Oysa Kırşehir medeniyetlere beşiklik etmiş, Anadolu’nun Türkleşmesinde ve İslamlaşmasında büyük rol oynamış Türk Dilinin ve Kültürünün başkenti konumunda olan ve ünü sınırlarımızı aşmış İslam Alimlerine, Alperenlere yataklık etmiş, Osmanlı İmparatorluğu’nun kuruluş kararı Kırşehir’de alınmış ve Türk Edebiyatının üç önemli eseri Kırşehir’de yazılmış, bundan dolayı araştırmacı tarihçi ve yazarlar Kırşehir için “Türk Dilinin Başkenti” deyimini kullandıkları kültür şehridir Kırşehir.

Büyük yaşamış, büyük düşünmüş Kırşehir 1954 yılından itibaren siyasilerin yanlış ve akıl almaz kararları yüzünden bir türlü kabuğunu kıramıyor, kalkınma ve gelişme kalıplarına giremiyor. Öyle olunca da eski kamu binalarının yıkılarak yenilerinin yapılması bizlere hizmet olarak gösteriliyor.

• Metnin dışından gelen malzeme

/-! State.setFinals -/

@[simp] theorem State.setFinals_regs (s : State) (d c : Nat) (x : List (Nat × Nat)) : (s.setFinals d c x).regs = s.regs := rfl
@[simp] theorem State.setFinals_time (s : State) (d c : Nat) (x : List (Nat × Nat)) : (s.setFinals d c x).time = s.time := rfl
@[simp] theorem State.setFinals_hbm (s : State) (d c : Nat) (x : List (Nat × Nat)) : (s.setFinals d c x).hbm = s.hbm := rfl
@[simp] theorem State.setFinals_banks (s : State) (d c : Nat) (x : List (Nat × Nat)) : (s.setFinals d c x).banks = s.banks := rfl
@[simp] theorem State.setFinals_host (s : State) (d c : Nat) (x : List (Nat × Nat)) : (s.setFinals d c x).host = s.host := rfl
@[simp] theorem State.setFinals_power (s : State) (d c : Nat) (x : List (Nat × Nat)) : (s.setFinals d c x).power = s.power := rfl
@[simp] theorem State.setFinals_mgt (s : State) (d c : Nat) (x : List (Nat × Nat)) : (s.setFinals d c x).mgt = s.mgt := rfl
@[simp] theorem State.setFinals_fuses (s : State) (d c : Nat) (x : List (Nat × Nat)) : (s.setFinals d c x).fuses = s.fuses := rfl
@[simp] theorem State.setFinals_store (s : State) (d c : Nat) (x : List (Nat × Nat)) : (s.setFinals d c x).store = s.store := rfl
@[simp] theorem State.setFinals_boot (s : State) (d c : Nat) (x : List (Nat × Nat)) : (s.setFinals d c x).boot = s.boot := rfl
@[simp] theorem State.setFinals_pins (s : State) (d c : Nat) (x : List (Nat × Nat)) : (s.setFinals d c x).pins = s.pins := rfl
@[simp] theorem State.setFinals_syn (s : State) (d c : Nat) (x : List (Nat × Nat)) : (s.setFinals d c x).syn = s.syn := rfl
@[simp] theorem State.setFinals_clu (s : State) (d c : Nat) (x : List (Nat × Nat)) : (s.setFinals d c x).clu = s.clu := rfl
@[simp] theorem State.setFinals_d2d (s : State) (d c : Nat) (x : List (Nat × Nat)) : (s.setFinals d c x).d2d = s.d2d := rfl
@[simp] theorem State.setFinals_wfn (s : State) (d c : Nat) (x : List (Nat × Nat)) : (s.setFinals d c x).wfn = s.wfn := rfl
@[simp] theorem State.setFinals_coll (s : State) (d c : Nat) (x : List (Nat × Nat)) : (s.setFinals d c x).coll = s.coll := rfl
@[simp] theorem State.setFinals_integ (s : State) (d c : Nat) (x : List (Nat × Nat)) : (s.setFinals d c x).integ = s.integ := rfl
@[simp] theorem State.setFinals_trn (s : State) (d c : Nat) (x : List (Nat × Nat)) : (s.setFinals d c x).trn = s.trn := rfl
@[simp] theorem State.setFinals_srl (s : State) (d c : Nat) (x : List (Nat × Nat)) : (s.setFinals d c x).srl = s.srl := rfl
@[simp] theorem State.setFinals_openCount (s : State) (d c : Nat) (x : List (Nat × Nat)) : (s.setFinals d c x).openCount = s.openCount := rfl
@[simp] theorem State.setFinals_pending (s : State) (d c : Nat) (x : List (Nat × Nat)) : (s.setFinals d c x).pending = s.pending := rfl

/-! State.setSpills -/

@[simp] theorem State.setSpills_regs (s : State) (d c : Nat) (x : List Spill) : (s.setSpills d c x).regs = s.regs := rfl
@[simp] theorem State.setSpills_time (s : State) (d c : Nat) (x : List Spill) : (s.setSpills d c x).time = s.time := rfl
@[simp] theorem State.setSpills_hbm (s : State) (d c : Nat) (x : List Spill) : (s.setSpills d c x).hbm = s.hbm := rfl
@[simp] theorem State.setSpills_banks (s : State) (d c : Nat) (x : List Spill) : (s.setSpills d c x).banks = s.banks := rfl
@[simp] theorem State.setSpills_host (s : State) (d c : Nat) (x : List Spill) : (s.setSpills d c x).host = s.host := rfl
@[simp] theorem State.setSpills_power (s : State) (d c : Nat) (x : List Spill) : (s.setSpills d c x).power = s.power := rfl
@[simp] theorem State.setSpills_mgt (s : State) (d c : Nat) (x : List Spill) : (s.setSpills d c x).mgt = s.mgt := rfl
@[simp] theorem State.setSpills_fuses (s : State) (d c : Nat) (x : List Spill) : (s.setSpills d c x).fuses = s.fuses := rfl
@[simp] theorem State.setSpills_store (s : State) (d c : Nat) (x : List Spill) : (s.setSpills d c x).store = s.store := rfl
@[simp] theorem State.setSpills_boot (s : State) (d c : Nat) (x : List Spill) : (s.setSpills d c x).boot = s.boot := rfl
@[simp] theorem State.setSpills_pins (s : State) (d c : Nat) (x : List Spill) : (s.setSpills d c x).pins = s.pins := rfl
@[simp] theorem State.setSpills_syn (s : State) (d c : Nat) (x : List Spill) : (s.setSpills d c x).syn = s.syn := rfl
@[simp] theorem State.setSpills_clu (s : State) (d c : Nat) (x : List Spill) : (s.setSpills d c x).clu = s.clu := rfl
@[simp] theorem State.setSpills_d2d (s : State) (d c : Nat) (x : List Spill) : (s.setSpills d c x).d2d = s.d2d := rfl
@[simp] theorem State.setSpills_wfn (s : State) (d c : Nat) (x : List Spill) : (s.setSpills d c x).wfn = s.wfn := rfl
@[simp] theorem State.setSpills_coll (s : State) (d c : Nat) (x : List Spill) : (s.setSpills d c x).coll = s.coll := rfl
@[simp] theorem State.setSpills_integ (s : State) (d c : Nat) (x : List Spill) : (s.setSpills d c x).integ = s.integ := rfl
@[simp] theorem State.setSpills_trn (s : State) (d c : Nat) (x : List Spill) : (s.setSpills d c x).trn = s.trn := rfl
@[simp] theorem State.setSpills_srl (s : State) (d c : Nat) (x : List Spill) : (s.setSpills d c x).srl = s.srl := rfl
@[simp] theorem State.setSpills_openCount (s : State) (d c : Nat) (x : List Spill) : (s.setSpills d c x).openCount = s.openCount := rfl
@[simp] theorem State.setSpills_pending (s : State) (d c : Nat) (x : List Spill) : (s.setSpills d c x).pending = s.pending := rfl

/-! State.updRun -/

@[simp] theorem State.updRun_regs (s : State) (q seq : Nat) (g : TileRun → TileRun) : (s.updRun q seq g).regs = s.regs := rfl
@[simp] theorem State.updRun_time (s : State) (q seq : Nat) (g : TileRun → TileRun) : (s.updRun q seq g).time = s.time := rfl
@[simp] theorem State.updRun_hbm (s : State) (q seq : Nat) (g : TileRun → TileRun) : (s.updRun q seq g).hbm = s.hbm := rfl
@[simp] theorem State.updRun_banks (s : State) (q seq : Nat) (g : TileRun → TileRun) : (s.updRun q seq g).banks = s.banks := rfl
@[simp] theorem State.updRun_host (s : State) (q seq : Nat) (g : TileRun → TileRun) : (s.updRun q seq g).host = s.host := rfl
@[simp] theorem State.updRun_power (s : State) (q seq : Nat) (g : TileRun → TileRun) : (s.updRun q seq g).power = s.power := rfl
@[simp] theorem State.updRun_mgt (s : State) (q seq : Nat) (g : TileRun → TileRun) : (s.updRun q seq g).mgt = s.mgt := rfl
@[simp] theorem State.updRun_fuses (s : State) (q seq : Nat) (g : TileRun → TileRun) : (s.updRun q seq g).fuses = s.fuses := rfl
@[simp] theorem State.updRun_store (s : State) (q seq : Nat) (g : TileRun → TileRun) : (s.updRun q seq g).store = s.store := rfl
@[simp] theorem State.updRun_boot (s : State) (q seq : Nat) (g : TileRun → TileRun) : (s.updRun q seq g).boot = s.boot := rfl
@[simp] theorem State.updRun_pins (s : State) (q seq : Nat) (g : TileRun → TileRun) : (s.updRun q seq g).pins = s.pins := rfl
@[simp] theorem State.updRun_syn (s : State) (q seq : Nat) (g : TileRun → TileRun) : (s.updRun q seq g).syn = s.syn := rfl
@[simp] theorem State.updRun_clu (s : State) (q seq : Nat) (g : TileRun → TileRun) : (s.updRun q seq g).clu = s.clu := rfl
@[simp] theorem State.updRun_d2d (s : State) (q seq : Nat) (g : TileRun → TileRun) : (s.updRun q seq g).d2d = s.d2d := rfl
@[simp] theorem State.updRun_wfn (s : State) (q seq : Nat) (g : TileRun → TileRun) : (s.updRun q seq g).wfn = s.wfn := rfl
@[simp] theorem State.updRun_coll (s : State) (q seq : Nat) (g : TileRun → TileRun) : (s.updRun q seq g).coll = s.coll := rfl
@[simp] theorem State.updRun_integ (s : State) (q seq : Nat) (g : TileRun → TileRun) : (s.updRun q seq g).integ = s.integ := rfl
@[simp] theorem State.updRun_trn (s : State) (q seq : Nat) (g : TileRun → TileRun) : (s.updRun q seq g).trn = s.trn := rfl
@[simp] theorem State.updRun_srl (s : State) (q seq : Nat) (g : TileRun → TileRun) : (s.updRun q seq g).srl = s.srl := rfl
@[simp] theorem State.updRun_openCount (s : State) (q seq : Nat) (g : TileRun → TileRun) : (s.updRun q seq g).openCount = s.openCount := rfl
@[simp] theorem State.updRun_pending (s : State) (q seq : Nat) (g : TileRun → TileRun) : (s.updRun q seq g).pending = s.pending := rfl

/-! State.updPw -/

@[simp] theorem State.updPw_regs (s : State) (d : Nat) (g : PwDie → PwDie) : (s.updPw d g).regs = s.regs := rfl
@[simp] theorem State.updPw_time (s : State) (d : Nat) (g : PwDie → PwDie) : (s.updPw d g).time = s.time := rfl
@[simp] theorem State.updPw_hbm (s : State) (d : Nat) (g : PwDie → PwDie) : (s.updPw d g).hbm = s.hbm := rfl
@[simp] theorem State.updPw_banks (s : State) (d : Nat) (g : PwDie → PwDie) : (s.updPw d g).banks = s.banks := rfl
@[simp] theorem State.updPw_host (s : State) (d : Nat) (g : PwDie → PwDie) : (s.updPw d g).host = s.host := rfl
@[simp] theorem State.updPw_mgt (s : State) (d : Nat) (g : PwDie → PwDie) : (s.updPw d g).mgt = s.mgt := rfl
@[simp] theorem State.updPw_fuses (s : State) (d : Nat) (g : PwDie → PwDie) : (s.updPw d g).fuses = s.fuses := rfl
@[simp] theorem State.updPw_store (s : State) (d : Nat) (g : PwDie → PwDie) : (s.updPw d g).store = s.store := rfl
@[simp] theorem State.updPw_boot (s : State) (d : Nat) (g : PwDie → PwDie) : (s.updPw d g).boot = s.boot := rfl
@[simp] theorem State.updPw_pins (s : State) (d : Nat) (g : PwDie → PwDie) : (s.updPw d g).pins = s.pins := rfl
@[simp] theorem State.updPw_syn (s : State) (d : Nat) (g : PwDie → PwDie) : (s.updPw d g).syn = s.syn := rfl
@[simp] theorem State.updPw_clu (s : State) (d : Nat) (g : PwDie → PwDie) : (s.updPw d g).clu = s.clu := rfl
@[simp] theorem State.updPw_d2d (s : State) (d : Nat) (g : PwDie → PwDie) : (s.updPw d g).d2d = s.d2d := rfl
@[simp] theorem State.updPw_tile (s : State) (d : Nat) (g : PwDie → PwDie) : (s.updPw d g).tile = s.tile := rfl
@[simp] theorem State.updPw_wfn (s : State) (d : Nat) (g : PwDie → PwDie) : (s.updPw d g).wfn = s.wfn := rfl
@[simp] theorem State.updPw_coll (s : State) (d : Nat) (g : PwDie → PwDie) : (s.updPw d g).coll = s.coll := rfl
@[simp] theorem State.updPw_integ (s : State) (d : Nat) (g : PwDie → PwDie) : (s.updPw d g).integ = s.integ := rfl
@[simp] theorem State.updPw_trn (s : State) (d : Nat) (g : PwDie → PwDie) : (s.updPw d g).trn = s.trn := rfl
@[simp] theorem State.updPw_srl (s : State) (d : Nat) (g : PwDie → PwDie) : (s.updPw d g).srl = s.srl := rfl
@[simp] theorem State.updPw_openCount (s : State) (d : Nat) (g : PwDie → PwDie) : (s.updPw d g).openCount = s.openCount := rfl
@[simp] theorem State.updPw_pending (s : State) (d : Nat) (g : PwDie → PwDie) : (s.updPw d g).pending = s.pending := rfl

Kim ne derse desin, birileri sevmesin, eleştirsin, birileri hizmet etmesin hiç önemli değil. Kırşehir bizim sevdamız, Kırşehir bizim rüyamız, Kırşehir bizim davamız, Kırşehir bizim duamızdır. Kırşehir'i sahiplenmekten başka çaremiz ve Kırşehir’den başka gidecekyerimiz yok ancak kaderin cilvesinden midir, nedir? Geçmişten itibaren kimler seçildiyse, kimler atandıysa, kimler hangi göreve geldiyse Kırşehir’e hizmet edecek kapasiteleri olamadı maalesef.

Çünkü birbirlerinden farkları yok.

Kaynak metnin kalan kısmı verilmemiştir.